In Figure 5, we show the application of our roofline trajectory methodology for applications with user-defined operation. In such case, we can determine only the memory rooflines, but the computational capabilities would need to be user-defined. Both IS and UA generate irregular accesses. Following other floating-point benchmarks, UA experiences scaling that involves  $\Delta x < 0$  as we increase the concurrency on Haswell. Although sorting algorithms, such as IS, typically generate irregular access, we do not notice much  $\Delta x$  change while scaling due to the use of bucket sorting. The cache filters most of the irregular accesses and the traffic to memory remains stable while strong scaling. We also notice severe performance degradation once we start exploiting hyper-threading. Signifi-

cant performance drop is observed on the KNL architecture.

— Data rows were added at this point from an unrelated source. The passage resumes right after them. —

/-- Settles O8: the counts of patterns are the binomial coefficients of 24, and their entries are as many. -/
theorem romEntryCountsAndUniqueness : Obligations.RomEntryCountsAndUniqueness := by
  refine ⟨fun a b => eq_of_syndromeOf_eq, ?_, ?_, fun s => entryE_leads_coset⟩
  · calc _ = [0, 1, 2, 3].map (Nat.choose 24) := List.map_congr_left fun w hw => by
          have hw3 : w ≤ 3 := by
            simp only [List.mem_cons, List.not_mem_nil, or_false] at hw
            omega
          rw [← countP_entry_of_weight hw3, ← countP_romIndices]
      _ = [1, 24, 276, 2024] := by decide
  · rw [← countP_uncorrectable, ← countP_romIndices]

end Sys2Proof.Machine
end

section
/-!
PROOFS. The least weight of a codeword (42_syndrome_lookup_table.md R60, R64). A non-zero codeword is not the XOR of two
patterns of weight at most 3, for these would share a syndrome, so its weight is at least 7; and it is even, so at least 8.
-/

namespace Sys2Proof.Machine

/-- Every row of G has even weight: that of a row of B, which is odd, and one more (R20). -/
theorem parity_gRow {i : Nat} (hi : i < 12) : parity (gRow i) = false := by
  rw [gRow_eq, parity_append, parity_rowmaskB hi, parity, popcount_twoPow hi]
  rfl

theorem gRowSum_succ (m : Msg) (n : Nat) :
    gRowSum m (n + 1) = if m.getLsbD n then gRowSum m n ^^^ gRow n else gRowSum m n := by
  rw [gRowSum, List.range_succ, List.foldl_append]
  rfl

theorem parity_gRowSum (m : Msg) {n : Nat} (hn : n ≤ 12) : parity (gRowSum m n) = false := by
  induction n with
  | zero => exact parity_zero 24
  | succ n ih =>
    rw [gRowSum_succ]
    split
    · rw [parity_xor, ih (by omega), parity_gRow (by omega), Bool.xor_false]
    · exact ih (by omega)

/-- Every codeword has even weight. -/
theorem parity_encodeWord (m : Msg) : parity (encodeWord m) = false := by
  rw [encodeWord_eq_gRowSum, parity_gRowSum m le_rfl]

theorem popcount_even_of_syndromeOf_eq_zero {c : Word24} (h : syndromeOf c = 0#12) :
    popcount c % 2 = 0 := by
  have hpar : parity c = false := by rw [syndromeOf_eq_zero_iff.mp h, parity_encodeWord]
  rw [parity, beq_eq_false_iff_ne] at hpar
  omega

/-- Clearing a set bit takes 1 from the weight. -/
theorem popcount_xor_twoPow {w i : Nat} {v : BitVec w} (hi : i < w) (h : v.getLsbD i = true) :
    popcount (v ^^^ BitVec.twoPow w i) + 1 = popcount v := by
  have hadd := popcount_xor_add v (BitVec.twoPow w i)
  rw [BitVec.and_twoPow, if_pos h, popcount_twoPow hi] at hadd
  omega

/-- A word of weight at most a + b is the XOR of a word of weight at most a and one of weight at most b. -/
theorem exists_xor_of_popcount_le {w a b : Nat} {v : BitVec w} (h : popcount v ≤ a + b) :
    ∃ x y, v = x ^^^ y ∧ popcount x ≤ a ∧ popcount y ≤ b := by
  induction a generalizing v with
  | zero => exact ⟨0#w, v, by simp, by simp, by omega⟩
  | succ a ih =>
    by_cases hbit : ∃ i < w, v.getLsbD i = true
    · obtain ⟨i, hi, hset⟩ := hbit
      have hclear := popcount_xor_twoPow hi hset
      obtain ⟨x, y, hxy, hx, hy⟩ := ih (v := v ^^^ BitVec.twoPow w i) (by omega)
      have hle := popcount_xor_le (BitVec.twoPow w i) x
      rw [popcount_twoPow hi] at hle
      refine ⟨BitVec.twoPow w i ^^^ x, y, ?_, by omega, hy⟩
      rw [BitVec.xor_assoc, ← hxy, BitVec.xor_comm v, ← BitVec.xor_assoc, BitVec.xor_self,
        BitVec.zero_xor]
    · have hzero : v = 0#w := BitVec.eq_of_getLsbD_eq fun i hi => by
        simpa using fun hset => hbit ⟨i, hi, hset⟩
      exact ⟨0#w, 0#w, by simp [hzero], by simp, by simp⟩

/-- The XOR of two words is a codeword exactly where they share a syndrome. -/
theorem syndromeOf_xor_eq_zero_iff {a b : Word24} :
    syndromeOf (a ^^^ b) = 0#12 ↔ syndromeOf a = syndromeOf b := by
  rw [Laws.syndromeOf_xor, BitVec.xor_eq_zero_iff]

/-- A non-zero codeword has weight at least 8. -/
theorem eight_le_popcount_of_syndromeOf_eq_zero {c : Word24} (h : syndromeOf c = 0#12)
    (hne : c ≠ 0#24) : 8 ≤ popcount c := by
  have heven := popcount_even_of_syndromeOf_eq_zero h
  by_contra hlight
  obtain ⟨a, b, rfl, ha, hb⟩ := exists_xor_of_popcount_le (a := 3) (b := 3) (v := c) (by omega)
  have hab : a = b := eq_of_syndromeOf_eq ha hb (syndromeOf_xor_eq_zero_iff.mp h)
  exact hne (BitVec.xor_eq_zero_iff.mpr hab)

/-- Two different words of one coset differ in at least 8 bits. -/
theorem eight_le_popcount_xor {a b : Word24} (h : syndromeOf a = syndromeOf b) (hne : a ≠ b) :
    8 ≤ popcount (a ^^^ b) :=
  eight_le_popcount_of_syndromeOf_eq_zero (syndromeOf_xor_eq_zero_iff.mpr h)
    (mt BitVec.xor_eq_zero_iff.mp hne)

end Sys2Proof.Machine
end

section
/-!
PROOFS. The cosets of the UNCORRECTABLE entries (42_syndrome_lookup_table.md R64). Two patterns of weight 4 in one coset
differ in 8 bits, so they are disjoint and the 24 bits hold at most six of them. There are 10626 of them, all in the 1771
UNCORRECTABLE cosets, and 10626 is 1771 · 6: each coset has all six.
-/

namespace Sys2Proof.Machine

/-- The set bits of a word. -/
def support (e : Word24) : Finset Nat := (Finset.range 24).filter (e.getLsbD · = true)

theorem card_support (e : Word24) : (support e).card = popcount e := by
  rw [popcount_eq_countP, List.countP_eq_length_filter, ← List.toFinset_card_of_nodup
    (List.nodup_range.filter _), List.toFinset_filter, List.toFinset_range, support]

# B. Weak-scaling Trajectories

Weak scaling involves changing the problem size as we increase the computation resources. NPB increases problem sizes by  $4\times$  as we change the problem size from one class to the other up to class C. Weak scaling plot reduces the impact of runtime overheads on performance.

Using our roofline trajectory methodology to assess weak scaling could provide insights into the benchmark dependence on temporal locality. As shown in Figure 6, LU has a  $\Delta x > 0$  transitions during weak-scaling on the KNL cache hierarchy. Haswell's trajectory follows the opposite trend  $\Delta x < 0$ . This behavior indicates that LU has a common working set between the compute threads. This attribute is difficult to capture using code inspection because such common dataset stems from false sharing. Interference could reduce the effectiveness of keeping this working set in the cache. Only a few applications have weak scaling without a change in  $\Delta x$ , e.g. IS.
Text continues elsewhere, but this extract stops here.